-- Problem statement --
In the data that follows, count each line with the string "saved"; the reply is the number only.

-- Data supplied --
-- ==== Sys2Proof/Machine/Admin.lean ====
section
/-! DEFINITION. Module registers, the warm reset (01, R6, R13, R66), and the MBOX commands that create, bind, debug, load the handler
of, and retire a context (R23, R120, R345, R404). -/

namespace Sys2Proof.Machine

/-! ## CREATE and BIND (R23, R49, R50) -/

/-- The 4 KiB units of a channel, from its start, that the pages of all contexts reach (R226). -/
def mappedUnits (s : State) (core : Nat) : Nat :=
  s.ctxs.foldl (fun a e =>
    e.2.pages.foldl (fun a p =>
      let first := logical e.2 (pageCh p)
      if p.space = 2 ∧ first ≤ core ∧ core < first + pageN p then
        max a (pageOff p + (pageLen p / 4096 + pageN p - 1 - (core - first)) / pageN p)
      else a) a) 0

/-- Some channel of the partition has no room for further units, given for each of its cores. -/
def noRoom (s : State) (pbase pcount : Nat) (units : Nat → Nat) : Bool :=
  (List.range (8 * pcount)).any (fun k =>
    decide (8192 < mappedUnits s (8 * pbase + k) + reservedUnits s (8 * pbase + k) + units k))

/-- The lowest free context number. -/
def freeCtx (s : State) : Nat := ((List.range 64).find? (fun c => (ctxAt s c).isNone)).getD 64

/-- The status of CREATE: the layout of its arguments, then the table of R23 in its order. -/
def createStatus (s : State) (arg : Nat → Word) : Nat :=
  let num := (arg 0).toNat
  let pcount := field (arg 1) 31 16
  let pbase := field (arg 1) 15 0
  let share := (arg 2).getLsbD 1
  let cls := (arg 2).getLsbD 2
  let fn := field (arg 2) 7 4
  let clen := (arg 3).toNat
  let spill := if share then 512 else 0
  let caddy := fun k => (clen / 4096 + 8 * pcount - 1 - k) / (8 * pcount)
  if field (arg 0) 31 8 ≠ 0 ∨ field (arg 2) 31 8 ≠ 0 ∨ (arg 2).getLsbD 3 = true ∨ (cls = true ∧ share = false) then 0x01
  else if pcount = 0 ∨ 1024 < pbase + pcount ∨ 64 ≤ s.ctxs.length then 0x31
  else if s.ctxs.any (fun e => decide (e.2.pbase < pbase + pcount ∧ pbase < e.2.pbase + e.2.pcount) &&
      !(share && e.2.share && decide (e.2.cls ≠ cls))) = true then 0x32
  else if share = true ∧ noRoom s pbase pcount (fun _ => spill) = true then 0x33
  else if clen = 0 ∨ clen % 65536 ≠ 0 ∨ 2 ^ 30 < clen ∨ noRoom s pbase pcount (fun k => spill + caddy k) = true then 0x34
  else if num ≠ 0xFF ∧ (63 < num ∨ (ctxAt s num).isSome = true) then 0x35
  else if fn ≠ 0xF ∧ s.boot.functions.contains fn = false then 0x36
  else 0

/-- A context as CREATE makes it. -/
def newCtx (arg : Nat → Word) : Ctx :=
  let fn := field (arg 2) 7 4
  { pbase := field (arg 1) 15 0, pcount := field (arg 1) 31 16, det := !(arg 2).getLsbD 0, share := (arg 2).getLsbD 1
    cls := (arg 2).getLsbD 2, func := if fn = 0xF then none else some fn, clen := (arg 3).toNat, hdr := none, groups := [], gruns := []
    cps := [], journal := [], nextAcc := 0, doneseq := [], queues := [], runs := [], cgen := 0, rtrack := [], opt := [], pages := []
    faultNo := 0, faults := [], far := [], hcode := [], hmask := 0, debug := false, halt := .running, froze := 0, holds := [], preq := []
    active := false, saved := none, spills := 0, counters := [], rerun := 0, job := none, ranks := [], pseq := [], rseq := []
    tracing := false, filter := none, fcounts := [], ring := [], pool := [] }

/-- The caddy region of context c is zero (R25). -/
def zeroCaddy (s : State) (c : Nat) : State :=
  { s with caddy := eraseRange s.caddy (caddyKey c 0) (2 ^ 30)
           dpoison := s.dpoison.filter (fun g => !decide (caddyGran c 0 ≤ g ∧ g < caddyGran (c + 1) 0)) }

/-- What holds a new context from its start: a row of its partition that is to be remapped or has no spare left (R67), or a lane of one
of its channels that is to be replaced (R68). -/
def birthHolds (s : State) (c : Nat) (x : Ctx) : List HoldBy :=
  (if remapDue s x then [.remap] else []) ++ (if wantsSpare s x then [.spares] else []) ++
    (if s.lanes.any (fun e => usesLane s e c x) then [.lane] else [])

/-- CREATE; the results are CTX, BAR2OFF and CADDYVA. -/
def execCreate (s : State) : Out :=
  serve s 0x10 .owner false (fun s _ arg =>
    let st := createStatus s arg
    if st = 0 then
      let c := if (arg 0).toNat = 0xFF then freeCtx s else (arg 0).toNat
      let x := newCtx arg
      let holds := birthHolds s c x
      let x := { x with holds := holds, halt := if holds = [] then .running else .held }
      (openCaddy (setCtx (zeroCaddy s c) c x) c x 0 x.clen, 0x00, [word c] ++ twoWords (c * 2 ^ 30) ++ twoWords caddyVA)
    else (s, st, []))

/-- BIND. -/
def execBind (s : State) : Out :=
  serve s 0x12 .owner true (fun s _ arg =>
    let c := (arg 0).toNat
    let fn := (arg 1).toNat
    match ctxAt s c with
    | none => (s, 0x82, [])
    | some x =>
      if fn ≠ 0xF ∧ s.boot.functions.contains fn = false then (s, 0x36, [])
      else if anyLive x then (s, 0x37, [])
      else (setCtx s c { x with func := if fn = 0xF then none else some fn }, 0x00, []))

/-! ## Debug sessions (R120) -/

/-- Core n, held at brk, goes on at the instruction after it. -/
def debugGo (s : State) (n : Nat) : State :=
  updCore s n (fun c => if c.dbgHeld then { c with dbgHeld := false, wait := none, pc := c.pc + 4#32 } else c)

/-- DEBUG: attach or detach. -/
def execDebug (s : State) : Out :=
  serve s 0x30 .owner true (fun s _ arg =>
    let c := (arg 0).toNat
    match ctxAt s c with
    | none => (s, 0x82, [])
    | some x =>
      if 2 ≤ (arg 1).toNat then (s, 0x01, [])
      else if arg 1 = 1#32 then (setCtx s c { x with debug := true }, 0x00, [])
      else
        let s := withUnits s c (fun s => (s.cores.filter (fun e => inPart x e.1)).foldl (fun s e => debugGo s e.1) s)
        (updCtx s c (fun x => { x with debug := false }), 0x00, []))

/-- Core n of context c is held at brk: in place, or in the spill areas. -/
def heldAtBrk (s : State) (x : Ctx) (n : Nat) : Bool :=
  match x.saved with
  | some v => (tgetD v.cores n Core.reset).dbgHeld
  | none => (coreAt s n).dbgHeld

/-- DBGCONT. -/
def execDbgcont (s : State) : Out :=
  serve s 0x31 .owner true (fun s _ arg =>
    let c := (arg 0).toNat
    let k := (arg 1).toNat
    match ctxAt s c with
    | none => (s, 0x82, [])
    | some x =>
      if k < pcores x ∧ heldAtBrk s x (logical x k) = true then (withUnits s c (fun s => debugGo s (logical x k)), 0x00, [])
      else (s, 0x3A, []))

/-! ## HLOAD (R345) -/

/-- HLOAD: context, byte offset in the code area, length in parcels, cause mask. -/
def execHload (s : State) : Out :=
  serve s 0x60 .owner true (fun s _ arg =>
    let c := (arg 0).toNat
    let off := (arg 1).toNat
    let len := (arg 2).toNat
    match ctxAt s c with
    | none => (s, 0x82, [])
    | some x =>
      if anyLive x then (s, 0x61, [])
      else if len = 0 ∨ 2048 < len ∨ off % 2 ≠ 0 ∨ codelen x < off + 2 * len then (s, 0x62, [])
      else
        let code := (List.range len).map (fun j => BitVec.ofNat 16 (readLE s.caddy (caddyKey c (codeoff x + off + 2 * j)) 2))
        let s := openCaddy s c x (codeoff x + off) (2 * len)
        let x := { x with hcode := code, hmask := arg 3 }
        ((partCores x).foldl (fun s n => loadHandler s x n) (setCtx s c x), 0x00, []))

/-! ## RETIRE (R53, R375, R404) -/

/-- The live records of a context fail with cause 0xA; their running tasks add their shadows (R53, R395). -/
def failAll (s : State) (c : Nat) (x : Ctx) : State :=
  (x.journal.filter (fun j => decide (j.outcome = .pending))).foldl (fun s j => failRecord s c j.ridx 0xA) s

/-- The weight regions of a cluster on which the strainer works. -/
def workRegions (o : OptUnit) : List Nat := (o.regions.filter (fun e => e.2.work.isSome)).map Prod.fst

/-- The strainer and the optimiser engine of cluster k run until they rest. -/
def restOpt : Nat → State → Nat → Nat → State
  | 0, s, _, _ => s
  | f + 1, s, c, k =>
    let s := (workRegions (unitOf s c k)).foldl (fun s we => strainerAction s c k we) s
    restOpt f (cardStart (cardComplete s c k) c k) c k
--
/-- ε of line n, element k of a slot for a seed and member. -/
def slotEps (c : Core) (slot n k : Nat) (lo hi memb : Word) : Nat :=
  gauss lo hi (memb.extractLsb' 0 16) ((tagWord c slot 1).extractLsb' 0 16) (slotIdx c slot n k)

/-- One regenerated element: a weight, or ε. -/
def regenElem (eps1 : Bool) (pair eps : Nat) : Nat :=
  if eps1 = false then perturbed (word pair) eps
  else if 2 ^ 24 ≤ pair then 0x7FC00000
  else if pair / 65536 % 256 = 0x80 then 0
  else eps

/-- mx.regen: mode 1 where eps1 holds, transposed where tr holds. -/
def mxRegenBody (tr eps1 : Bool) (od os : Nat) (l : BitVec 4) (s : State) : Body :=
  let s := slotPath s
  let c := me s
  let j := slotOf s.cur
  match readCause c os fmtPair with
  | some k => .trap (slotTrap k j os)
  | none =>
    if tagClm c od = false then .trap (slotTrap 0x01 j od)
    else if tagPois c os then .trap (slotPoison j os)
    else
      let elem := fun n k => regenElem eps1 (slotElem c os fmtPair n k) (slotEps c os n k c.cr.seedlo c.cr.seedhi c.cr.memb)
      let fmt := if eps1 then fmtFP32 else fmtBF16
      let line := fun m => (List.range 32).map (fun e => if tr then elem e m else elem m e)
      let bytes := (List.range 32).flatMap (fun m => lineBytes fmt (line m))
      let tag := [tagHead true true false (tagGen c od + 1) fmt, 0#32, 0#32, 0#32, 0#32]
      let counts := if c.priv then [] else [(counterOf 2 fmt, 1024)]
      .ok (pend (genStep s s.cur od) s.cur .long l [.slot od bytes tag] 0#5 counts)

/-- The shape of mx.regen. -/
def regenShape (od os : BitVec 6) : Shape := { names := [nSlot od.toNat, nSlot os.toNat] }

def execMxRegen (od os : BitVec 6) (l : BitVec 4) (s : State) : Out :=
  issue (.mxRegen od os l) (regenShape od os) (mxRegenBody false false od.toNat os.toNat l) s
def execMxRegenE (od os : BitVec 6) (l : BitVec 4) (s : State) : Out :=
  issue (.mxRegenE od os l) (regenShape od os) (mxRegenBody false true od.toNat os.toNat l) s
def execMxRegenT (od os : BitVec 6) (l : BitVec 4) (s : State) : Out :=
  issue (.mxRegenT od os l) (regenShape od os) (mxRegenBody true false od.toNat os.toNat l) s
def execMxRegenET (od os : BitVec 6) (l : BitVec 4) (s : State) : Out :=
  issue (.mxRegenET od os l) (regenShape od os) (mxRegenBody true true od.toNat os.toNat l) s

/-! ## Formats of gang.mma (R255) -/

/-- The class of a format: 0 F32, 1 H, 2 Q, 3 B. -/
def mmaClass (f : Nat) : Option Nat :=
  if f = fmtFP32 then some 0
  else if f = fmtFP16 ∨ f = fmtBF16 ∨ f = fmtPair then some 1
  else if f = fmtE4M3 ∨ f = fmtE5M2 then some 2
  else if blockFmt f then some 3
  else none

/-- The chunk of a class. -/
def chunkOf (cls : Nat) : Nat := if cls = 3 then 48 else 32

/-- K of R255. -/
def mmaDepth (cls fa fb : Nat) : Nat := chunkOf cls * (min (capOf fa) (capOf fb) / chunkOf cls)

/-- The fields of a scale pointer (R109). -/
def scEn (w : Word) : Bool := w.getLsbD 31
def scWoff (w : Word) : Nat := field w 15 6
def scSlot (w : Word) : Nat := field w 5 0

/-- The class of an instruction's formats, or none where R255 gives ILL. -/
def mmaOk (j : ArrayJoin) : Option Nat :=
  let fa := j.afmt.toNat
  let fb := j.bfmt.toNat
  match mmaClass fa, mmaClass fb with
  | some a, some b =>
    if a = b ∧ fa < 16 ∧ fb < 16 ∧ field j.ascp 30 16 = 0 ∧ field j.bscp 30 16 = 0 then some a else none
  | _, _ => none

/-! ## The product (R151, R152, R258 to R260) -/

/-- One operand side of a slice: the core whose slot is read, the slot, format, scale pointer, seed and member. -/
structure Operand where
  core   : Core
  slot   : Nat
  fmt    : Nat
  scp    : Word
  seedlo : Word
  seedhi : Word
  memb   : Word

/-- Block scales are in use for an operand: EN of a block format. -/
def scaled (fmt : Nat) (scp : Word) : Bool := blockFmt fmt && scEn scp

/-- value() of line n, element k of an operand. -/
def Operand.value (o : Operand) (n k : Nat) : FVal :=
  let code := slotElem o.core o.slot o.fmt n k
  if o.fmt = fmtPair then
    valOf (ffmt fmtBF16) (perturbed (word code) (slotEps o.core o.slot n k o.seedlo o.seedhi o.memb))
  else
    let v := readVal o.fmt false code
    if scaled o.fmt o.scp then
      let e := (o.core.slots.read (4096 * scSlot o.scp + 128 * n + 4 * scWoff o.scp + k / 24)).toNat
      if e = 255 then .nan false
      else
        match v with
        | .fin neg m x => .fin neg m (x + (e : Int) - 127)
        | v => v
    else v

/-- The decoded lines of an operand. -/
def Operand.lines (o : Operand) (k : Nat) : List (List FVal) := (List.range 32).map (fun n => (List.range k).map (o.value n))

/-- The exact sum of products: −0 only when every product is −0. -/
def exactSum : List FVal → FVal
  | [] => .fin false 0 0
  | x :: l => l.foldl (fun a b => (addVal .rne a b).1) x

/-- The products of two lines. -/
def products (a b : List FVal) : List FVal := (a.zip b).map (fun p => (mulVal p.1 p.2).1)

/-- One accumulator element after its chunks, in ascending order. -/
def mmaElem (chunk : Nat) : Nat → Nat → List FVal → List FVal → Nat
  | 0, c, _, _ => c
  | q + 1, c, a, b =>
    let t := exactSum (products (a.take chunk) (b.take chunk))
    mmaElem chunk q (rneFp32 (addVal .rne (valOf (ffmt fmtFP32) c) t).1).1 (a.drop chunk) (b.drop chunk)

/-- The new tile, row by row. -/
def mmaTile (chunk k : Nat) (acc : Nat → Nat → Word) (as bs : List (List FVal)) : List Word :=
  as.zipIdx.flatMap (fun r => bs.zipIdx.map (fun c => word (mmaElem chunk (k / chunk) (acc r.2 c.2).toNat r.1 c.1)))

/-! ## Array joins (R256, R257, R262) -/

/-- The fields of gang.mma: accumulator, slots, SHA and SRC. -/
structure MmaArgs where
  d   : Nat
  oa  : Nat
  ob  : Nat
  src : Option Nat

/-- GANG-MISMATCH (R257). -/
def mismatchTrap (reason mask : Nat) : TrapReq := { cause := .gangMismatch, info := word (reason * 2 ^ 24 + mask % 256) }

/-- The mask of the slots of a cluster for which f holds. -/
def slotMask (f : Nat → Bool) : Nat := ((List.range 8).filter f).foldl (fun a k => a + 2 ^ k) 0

-- Response area --
2